Study material.
============================================================

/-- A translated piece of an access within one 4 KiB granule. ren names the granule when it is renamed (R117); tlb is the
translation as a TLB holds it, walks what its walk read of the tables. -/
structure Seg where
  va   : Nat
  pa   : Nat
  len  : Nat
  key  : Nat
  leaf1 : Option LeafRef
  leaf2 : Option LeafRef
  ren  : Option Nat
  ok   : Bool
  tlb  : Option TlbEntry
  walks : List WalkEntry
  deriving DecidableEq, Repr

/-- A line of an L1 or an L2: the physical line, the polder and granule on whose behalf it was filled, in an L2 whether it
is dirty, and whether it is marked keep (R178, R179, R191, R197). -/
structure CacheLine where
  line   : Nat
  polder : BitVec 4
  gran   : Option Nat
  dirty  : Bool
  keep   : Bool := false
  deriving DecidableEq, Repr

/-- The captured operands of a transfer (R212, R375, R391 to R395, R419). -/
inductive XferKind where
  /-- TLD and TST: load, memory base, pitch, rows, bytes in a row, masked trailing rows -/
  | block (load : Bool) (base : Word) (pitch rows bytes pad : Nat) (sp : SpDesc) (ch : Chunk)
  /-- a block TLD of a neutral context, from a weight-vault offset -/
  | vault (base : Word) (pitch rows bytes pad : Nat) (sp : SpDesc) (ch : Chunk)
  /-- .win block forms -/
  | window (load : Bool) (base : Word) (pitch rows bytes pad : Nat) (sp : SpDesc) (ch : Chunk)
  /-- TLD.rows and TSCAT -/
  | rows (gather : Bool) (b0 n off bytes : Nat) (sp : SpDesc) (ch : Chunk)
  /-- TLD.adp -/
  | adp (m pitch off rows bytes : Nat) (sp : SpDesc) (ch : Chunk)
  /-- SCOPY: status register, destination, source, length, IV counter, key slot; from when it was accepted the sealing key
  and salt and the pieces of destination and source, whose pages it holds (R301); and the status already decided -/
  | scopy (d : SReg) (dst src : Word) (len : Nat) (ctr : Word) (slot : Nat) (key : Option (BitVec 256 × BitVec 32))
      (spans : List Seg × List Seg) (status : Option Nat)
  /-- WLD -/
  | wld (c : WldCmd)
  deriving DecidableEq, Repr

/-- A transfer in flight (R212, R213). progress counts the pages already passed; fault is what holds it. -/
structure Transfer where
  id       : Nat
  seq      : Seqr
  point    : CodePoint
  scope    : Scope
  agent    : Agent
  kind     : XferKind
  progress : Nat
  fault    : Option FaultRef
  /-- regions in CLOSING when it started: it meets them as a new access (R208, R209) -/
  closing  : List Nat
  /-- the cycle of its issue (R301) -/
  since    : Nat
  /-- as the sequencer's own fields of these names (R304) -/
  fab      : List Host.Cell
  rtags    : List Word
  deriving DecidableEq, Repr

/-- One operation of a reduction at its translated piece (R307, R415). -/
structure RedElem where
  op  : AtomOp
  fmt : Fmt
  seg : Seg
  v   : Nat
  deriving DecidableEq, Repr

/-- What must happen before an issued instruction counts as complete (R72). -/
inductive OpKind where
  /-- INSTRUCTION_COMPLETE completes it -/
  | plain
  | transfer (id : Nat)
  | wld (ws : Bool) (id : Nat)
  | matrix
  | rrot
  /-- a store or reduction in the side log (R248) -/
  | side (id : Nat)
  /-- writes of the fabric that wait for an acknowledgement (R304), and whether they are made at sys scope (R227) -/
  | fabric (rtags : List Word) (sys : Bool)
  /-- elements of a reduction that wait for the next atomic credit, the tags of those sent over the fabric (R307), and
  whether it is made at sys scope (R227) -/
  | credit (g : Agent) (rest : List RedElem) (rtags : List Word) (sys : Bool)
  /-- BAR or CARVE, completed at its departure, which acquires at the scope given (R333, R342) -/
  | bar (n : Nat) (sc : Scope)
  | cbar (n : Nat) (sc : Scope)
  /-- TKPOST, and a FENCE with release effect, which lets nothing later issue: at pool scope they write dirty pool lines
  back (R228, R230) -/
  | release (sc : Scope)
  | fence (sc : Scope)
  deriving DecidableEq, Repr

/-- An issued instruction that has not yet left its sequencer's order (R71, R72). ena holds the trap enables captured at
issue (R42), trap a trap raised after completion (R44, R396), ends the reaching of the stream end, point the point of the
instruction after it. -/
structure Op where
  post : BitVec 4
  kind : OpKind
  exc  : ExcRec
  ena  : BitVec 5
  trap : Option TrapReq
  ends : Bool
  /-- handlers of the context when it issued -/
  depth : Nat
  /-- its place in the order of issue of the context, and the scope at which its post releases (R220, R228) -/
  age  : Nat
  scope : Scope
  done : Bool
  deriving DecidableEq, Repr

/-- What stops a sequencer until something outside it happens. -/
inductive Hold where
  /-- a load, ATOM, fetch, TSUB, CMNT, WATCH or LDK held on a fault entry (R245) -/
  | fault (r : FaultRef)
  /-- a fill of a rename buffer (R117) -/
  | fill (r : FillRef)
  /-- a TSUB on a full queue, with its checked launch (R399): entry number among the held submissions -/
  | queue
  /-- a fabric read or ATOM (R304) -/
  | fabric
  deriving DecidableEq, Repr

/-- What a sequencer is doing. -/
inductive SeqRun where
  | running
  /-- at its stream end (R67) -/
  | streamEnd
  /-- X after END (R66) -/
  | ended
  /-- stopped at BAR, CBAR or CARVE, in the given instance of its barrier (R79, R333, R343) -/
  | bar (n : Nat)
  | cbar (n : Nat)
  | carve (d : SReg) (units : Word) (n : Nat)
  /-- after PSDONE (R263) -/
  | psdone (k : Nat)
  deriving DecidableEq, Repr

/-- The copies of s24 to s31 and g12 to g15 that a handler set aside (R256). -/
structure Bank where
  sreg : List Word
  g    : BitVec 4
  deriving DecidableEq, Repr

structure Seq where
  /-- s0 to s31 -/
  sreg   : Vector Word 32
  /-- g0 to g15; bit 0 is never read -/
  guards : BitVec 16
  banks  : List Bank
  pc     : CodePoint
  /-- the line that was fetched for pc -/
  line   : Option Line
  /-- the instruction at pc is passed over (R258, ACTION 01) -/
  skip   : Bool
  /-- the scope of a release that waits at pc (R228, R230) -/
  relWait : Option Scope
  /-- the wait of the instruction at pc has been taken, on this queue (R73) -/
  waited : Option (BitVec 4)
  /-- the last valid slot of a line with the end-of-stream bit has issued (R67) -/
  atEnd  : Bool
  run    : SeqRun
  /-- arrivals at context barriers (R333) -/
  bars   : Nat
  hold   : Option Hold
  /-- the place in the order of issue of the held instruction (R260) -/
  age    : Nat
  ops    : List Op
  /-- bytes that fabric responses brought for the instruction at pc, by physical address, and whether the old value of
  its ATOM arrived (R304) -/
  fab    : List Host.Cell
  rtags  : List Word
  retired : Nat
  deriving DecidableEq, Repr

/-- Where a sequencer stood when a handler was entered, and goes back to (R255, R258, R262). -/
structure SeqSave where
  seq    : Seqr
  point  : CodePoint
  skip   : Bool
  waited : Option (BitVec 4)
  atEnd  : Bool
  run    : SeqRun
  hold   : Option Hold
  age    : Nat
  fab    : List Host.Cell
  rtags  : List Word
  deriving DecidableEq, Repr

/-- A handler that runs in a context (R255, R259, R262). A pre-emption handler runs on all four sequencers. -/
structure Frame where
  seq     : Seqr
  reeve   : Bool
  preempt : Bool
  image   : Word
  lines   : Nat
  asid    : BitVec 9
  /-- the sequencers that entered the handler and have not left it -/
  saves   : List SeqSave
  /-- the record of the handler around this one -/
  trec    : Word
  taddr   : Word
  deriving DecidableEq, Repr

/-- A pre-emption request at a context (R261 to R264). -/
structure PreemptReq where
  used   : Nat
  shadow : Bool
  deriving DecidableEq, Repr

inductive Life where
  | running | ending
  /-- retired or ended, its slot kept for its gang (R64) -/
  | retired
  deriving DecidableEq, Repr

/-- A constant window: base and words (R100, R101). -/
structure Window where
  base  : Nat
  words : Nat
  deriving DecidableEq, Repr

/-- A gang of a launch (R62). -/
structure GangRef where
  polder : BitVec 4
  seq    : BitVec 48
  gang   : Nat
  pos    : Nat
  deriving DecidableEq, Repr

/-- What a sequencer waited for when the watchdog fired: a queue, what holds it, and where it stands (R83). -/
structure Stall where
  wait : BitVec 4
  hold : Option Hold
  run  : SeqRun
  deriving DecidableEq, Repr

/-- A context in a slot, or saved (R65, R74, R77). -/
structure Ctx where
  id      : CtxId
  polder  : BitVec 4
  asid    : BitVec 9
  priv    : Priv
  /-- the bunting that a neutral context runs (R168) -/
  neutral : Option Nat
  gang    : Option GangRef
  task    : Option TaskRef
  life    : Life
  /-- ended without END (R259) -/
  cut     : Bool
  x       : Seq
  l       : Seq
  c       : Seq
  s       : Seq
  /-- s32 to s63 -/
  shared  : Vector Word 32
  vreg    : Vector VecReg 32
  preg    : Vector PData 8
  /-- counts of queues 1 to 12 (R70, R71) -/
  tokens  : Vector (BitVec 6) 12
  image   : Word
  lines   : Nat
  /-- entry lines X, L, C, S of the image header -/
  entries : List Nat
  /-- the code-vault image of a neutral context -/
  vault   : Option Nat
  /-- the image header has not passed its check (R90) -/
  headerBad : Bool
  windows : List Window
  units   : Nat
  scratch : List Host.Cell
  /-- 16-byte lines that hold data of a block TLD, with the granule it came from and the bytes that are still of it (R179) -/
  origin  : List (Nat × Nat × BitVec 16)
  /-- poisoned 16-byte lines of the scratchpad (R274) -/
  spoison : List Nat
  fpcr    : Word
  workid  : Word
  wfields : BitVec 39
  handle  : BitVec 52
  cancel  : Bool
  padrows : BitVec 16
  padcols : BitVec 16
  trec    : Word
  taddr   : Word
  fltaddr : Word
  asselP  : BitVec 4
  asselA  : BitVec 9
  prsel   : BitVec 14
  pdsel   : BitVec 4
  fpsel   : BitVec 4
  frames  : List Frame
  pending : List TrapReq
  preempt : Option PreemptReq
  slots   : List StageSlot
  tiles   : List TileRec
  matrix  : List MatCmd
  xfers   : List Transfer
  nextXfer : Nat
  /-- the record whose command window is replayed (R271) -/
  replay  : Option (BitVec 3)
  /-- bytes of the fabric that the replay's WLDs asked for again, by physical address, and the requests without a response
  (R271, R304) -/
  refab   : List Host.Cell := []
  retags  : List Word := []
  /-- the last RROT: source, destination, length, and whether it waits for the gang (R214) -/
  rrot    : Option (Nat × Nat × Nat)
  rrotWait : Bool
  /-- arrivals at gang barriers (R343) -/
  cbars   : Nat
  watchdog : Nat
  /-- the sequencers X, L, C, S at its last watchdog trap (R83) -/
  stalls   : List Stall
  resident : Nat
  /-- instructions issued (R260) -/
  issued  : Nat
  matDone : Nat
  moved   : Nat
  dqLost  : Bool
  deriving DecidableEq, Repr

============================================================

Assigned task. The expected answer is only a number: the count of lines in this listing that contain the string "inductive".

Solution. 5